[Provided data Boundary: Start]

-- ==== Sys2Proof/Syntax.lean ====
section
/-! DEFINITION. The steps of the part, one constructor per row of the opcode table: 143 instruction words (03_opcode_map,
17 to 19), the clause header (02_clauses R20), and 100 events (95_what_each_step_holds). The switch marker S (R29) is
no part of an `Instr`: it stands in `Decoded`. -/
set_option Elab.async false
namespace Sys2Proof

/-- Engine classes, the CLASS field of a clause header (R20 Table 2-1). -/
inductive Cls | srr | sri | ctl | vec | mem | mtx | asy | sys
  deriving DecidableEq, Repr

/-- Element types, the T field (R45 Table 3-1). -/
inductive VT | f32 | f16x2 | bf16x2 | i32 | n32 | i16x2 | n16x2 | b32
  deriving DecidableEq, Repr

/-- Subgroup widths (R45). -/
inductive SubW | w32 | w16 | w8 | w4
  deriving DecidableEq, Repr

/-- `vcmp` conditions (R45). -/
inductive Cond | eq | ne | lt | le
  deriving DecidableEq, Repr

/-- Memory widths (R45). -/
inductive MemW | b8 | b16 | b32 | b64 | b128
  deriving DecidableEq, Repr

/-- Scopes (R45, R191). -/
inductive Scope | grp | team | clus | dev | sys
  deriving DecidableEq, Repr

/-- Scope-space codes of atomics, `ldacq` and `strel` (R45). -/
inductive SS | shGrp | shTeam | spGrp | spTeam | spClus | spDev | spSys
  deriving DecidableEq, Repr

/-- The five in-flight paths (R45, R151). -/
inductive Path | ld | st | cpy | gth | sfu
  deriving DecidableEq, Repr

/-- Rounding modes (R45, R128). -/
inductive RMode | rne | rz | rdn | rup
  deriving DecidableEq, Repr

/-- The IX field: which of va and vd take %ix (R31). -/
inductive Ix | none | va | vd | both
  deriving DecidableEq, Repr

/-- The vb operand: a vector register, or scalar s0 to s63 broadcast when BS is 1 (R31). -/
inductive VB
  | reg (v : BitVec 6)
  | sc (s : BitVec 6)
  deriving DecidableEq, Repr

/-- A prefix word (R35): MASK, Z, RND when RO is set, VC when VCE is set. -/
structure Pfx where
  mask : BitVec 3
  z : Bool
  rnd : Option RMode
  vc : Option (BitVec 6)
  deriving DecidableEq, Repr

/-- Vector-form address modes (R33 Table 2-6); the element width stands beside them. -/
inductive AM
  | imm (i : BitVec 5)
  | vec (v : BitVec 5)
  | ix
  | wrap (w : BitVec 3) (inc : BitVec 2)
  deriving DecidableEq, Repr

/-- `vred` and `vscan` operators (R52). -/
inductive VRedOp | add | min | max | and | or | xor
  deriving DecidableEq, Repr

/-- `vsfu` functions (R52). -/
inductive SfuFn | rcp | rsq | sqrt | ex2 | lg2 | sin | cos | tanh
  deriving DecidableEq, Repr

/-- `vvote` kinds (R50). -/
inductive VoteKind | any | all | uni | ballot
  deriving DecidableEq, Repr

/-- `vcvt` codes 0x00 to 0x0B (R53 Table 3-6). -/
inductive CvtCode
  | f32i32 | f32n32 | i32f32 | n32f32 | f32f16 | f16f32 | f32bf16 | bf16f32 | f32f8 | f8f32 | i32i8 | i8i32
  deriving DecidableEq, Repr

/-- Atomic operations (R55 Table 3-8). -/
inductive AtomOp
  | add | minI | maxI | minN | maxN | and | or | xor | exch | cas | fadd | fmin | fmax
  deriving DecidableEq, Repr

/-- `barexp` kinds (R48). -/
inductive BarKind | lanes | bytes | eng
  deriving DecidableEq, Repr

/-- Special registers (R49 Table 3-4). -/
inductive SReg
  | lane | grp | teamX | teamY | teamZ | nteam | clus | core | quad | gridX | gridY | gridZ | curd | vseq | codeva
  | fx | fxen | fpm | ix | wb | alloc | clk | clkhi | cpystat | tcause | tpc | mpc
  deriving DecidableEq, Repr

/-- `mmap` roles with the slot of `.acc` (R56). -/
inductive MRole
  | acc (slot : BitVec 3)
  | a
  | b
  deriving DecidableEq, Repr

/-- `mset` destinations (R56). -/
inductive MDst
  | k (n : BitVec 4)
  | pa
  | pb
  deriving DecidableEq, Repr

/-- Who makes an access of a host-visible register or of a table (16_host_trust Table 16-3, R300): a context by its
space, a host function, the management port, a peer, a firmware core. -/
inductive Master
  | ctx (sid : Nat)
  | host (f : Nat)
  | mgmt
  | peer (p : Nat)
  | fw (c : Nat)
  deriving DecidableEq, Repr

/-- What a peer asks of this device (R292): a read or a write of device-physical HBM, the 64-bit atomic of a SIGNAL packet
(R209), a queue claim, a doorbell (R206), a VPIN access (R248). -/
inductive PeerReq
  | read (addr len : Nat)
  | write (addr : Nat) (data : List Byte)
  | atomic (addr : Nat) (op : Nat) (v cmp : BitVec 64)
  | claim (q : Nat)
  | doorbell (q : Nat)
  | vpin (block off : Nat) (v : Word)
  | vpinRead (block off : Nat)
  deriving DecidableEq, Repr

/-- The components of the part that an uncorrectable error or a corrected one names (R302). -/
inductive ErrSource
  | sram (die core : Nat)
  | hbm (die addr : Nat)
  | fabric (die : Nat)
  | link (port : Nat)
  deriving DecidableEq, Repr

[Provided data Boundary: End]

Problem to work on
The records above are to be printed out again exactly, without omission.

Output of the task
-- ==== Sys2Proof/Syntax.lean ====
section
/-! DEFINITION. The steps of the part, one constructor per row of the opcode table: 143 instruction words (03_opcode_map,
17 to 19), the clause header (02_clauses R20), and 100 events (95_what_each_step_holds). The switch marker S (R29) is
no part of an `Instr`: it stands in `Decoded`. -/
set_option Elab.async false
namespace Sys2Proof

/-- Engine classes, the CLASS field of a clause header (R20 Table 2-1). -/
inductive Cls | srr | sri | ctl | vec | mem | mtx | asy | sys
  deriving DecidableEq, Repr

/-- Element types, the T field (R45 Table 3-1). -/
inductive VT | f32 | f16x2 | bf16x2 | i32 | n32 | i16x2 | n16x2 | b32
  deriving DecidableEq, Repr

/-- Subgroup widths (R45). -/
inductive SubW | w32 | w16 | w8 | w4
  deriving DecidableEq, Repr

/-- `vcmp` conditions (R45). -/
inductive Cond | eq | ne | lt | le
  deriving DecidableEq, Repr

/-- Memory widths (R45). -/
inductive MemW | b8 | b16 | b32 | b64 | b128
  deriving DecidableEq, Repr

/-- Scopes (R45, R191). -/
inductive Scope | grp | team | clus | dev | sys
  deriving DecidableEq, Repr

/-- Scope-space codes of atomics, `ldacq` and `strel` (R45). -/
inductive SS | shGrp | shTeam | spGrp | spTeam | spClus | spDev | spSys
  deriving DecidableEq, Repr

/-- The five in-flight paths (R45, R151). -/
inductive Path | ld | st | cpy | gth | sfu
  deriving DecidableEq, Repr

/-- Rounding modes (R45, R128). -/
inductive RMode | rne | rz | rdn | rup
  deriving DecidableEq, Repr

/-- The IX field: which of va and vd take %ix (R31). -/
inductive Ix | none | va | vd | both
  deriving DecidableEq, Repr

/-- The vb operand: a vector register, or scalar s0 to s63 broadcast when BS is 1 (R31). -/
inductive VB
  | reg (v : BitVec 6)
  | sc (s : BitVec 6)
  deriving DecidableEq, Repr

/-- A prefix word (R35): MASK, Z, RND when RO is set, VC when VCE is set. -/
structure Pfx where
  mask : BitVec 3
  z : Bool
  rnd : Option RMode
  vc : Option (BitVec 6)
  deriving DecidableEq, Repr

/-- Vector-form address modes (R33 Table 2-6); the element width stands beside them. -/
inductive AM
  | imm (i : BitVec 5)
  | vec (v : BitVec 5)
  | ix
  | wrap (w : BitVec 3) (inc : BitVec 2)
  deriving DecidableEq, Repr

/-- `vred` and `vscan` operators (R52). -/
inductive VRedOp | add | min | max | and | or | xor
  deriving DecidableEq, Repr

/-- `vsfu` functions (R52). -/
inductive SfuFn | rcp | rsq | sqrt | ex2 | lg2 | sin | cos | tanh
  deriving DecidableEq, Repr

/-- `vvote` kinds (R50). -/
inductive VoteKind | any | all | uni | ballot
  deriving DecidableEq, Repr

/-- `vcvt` codes 0x00 to 0x0B (R53 Table 3-6). -/
inductive CvtCode
  | f32i32 | f32n32 | i32f32 | n32f32 | f32f16 | f16f32 | f32bf16 | bf16f32 | f32f8 | f8f32 | i32i8 | i8i32
  deriving DecidableEq, Repr

/-- Atomic operations (R55 Table 3-8). -/
inductive AtomOp
  | add | minI | maxI | minN | maxN | and | or | xor | exch | cas | fadd | fmin | fmax
  deriving DecidableEq, Repr

/-- `barexp` kinds (R48). -/
inductive BarKind | lanes | bytes | eng
  deriving DecidableEq, Repr

/-- Special registers (R49 Table 3-4). -/
inductive SReg
  | lane | grp | teamX | teamY | teamZ | nteam | clus | core | quad | gridX | gridY | gridZ | curd | vseq | codeva
  | fx | fxen | fpm | ix | wb | alloc | clk | clkhi | cpystat | tcause | tpc | mpc
  deriving DecidableEq, Repr

/-- `mmap` roles with the slot of `.acc` (R56). -/
inductive MRole
  | acc (slot : BitVec 3)
  | a
  | b
  deriving DecidableEq, Repr

/-- `mset` destinations (R56). -/
inductive MDst
  | k (n : BitVec 4)
  | pa
  | pb
  deriving DecidableEq, Repr

/-- Who makes an access of a host-visible register or of a table (16_host_trust Table 16-3, R300): a context by its
space, a host function, the management port, a peer, a firmware core. -/
inductive Master
  | ctx (sid : Nat)
  | host (f : Nat)
  | mgmt
  | peer (p : Nat)
  | fw (c : Nat)
  deriving DecidableEq, Repr

/-- What a peer asks of this device (R292): a read or a write of device-physical HBM, the 64-bit atomic of a SIGNAL packet
(R209), a queue claim, a doorbell (R206), a VPIN access (R248). -/
inductive PeerReq
  | read (addr len : Nat)
  | write (addr : Nat) (data : List Byte)
  | atomic (addr : Nat) (op : Nat) (v cmp : BitVec 64)
  | claim (q : Nat)
  | doorbell (q : Nat)
  | vpin (block off : Nat) (v : Word)
  | vpinRead (block off : Nat)
  deriving DecidableEq, Repr

/-- The components of the part that an uncorrectable error or a corrected one names (R302). -/
inductive ErrSource
  | sram (die core : Nat)
  | hbm (die addr : Nat)
  | fabric (die : Nat)
  | link (port : Nat)
  deriving DecidableEq, Repr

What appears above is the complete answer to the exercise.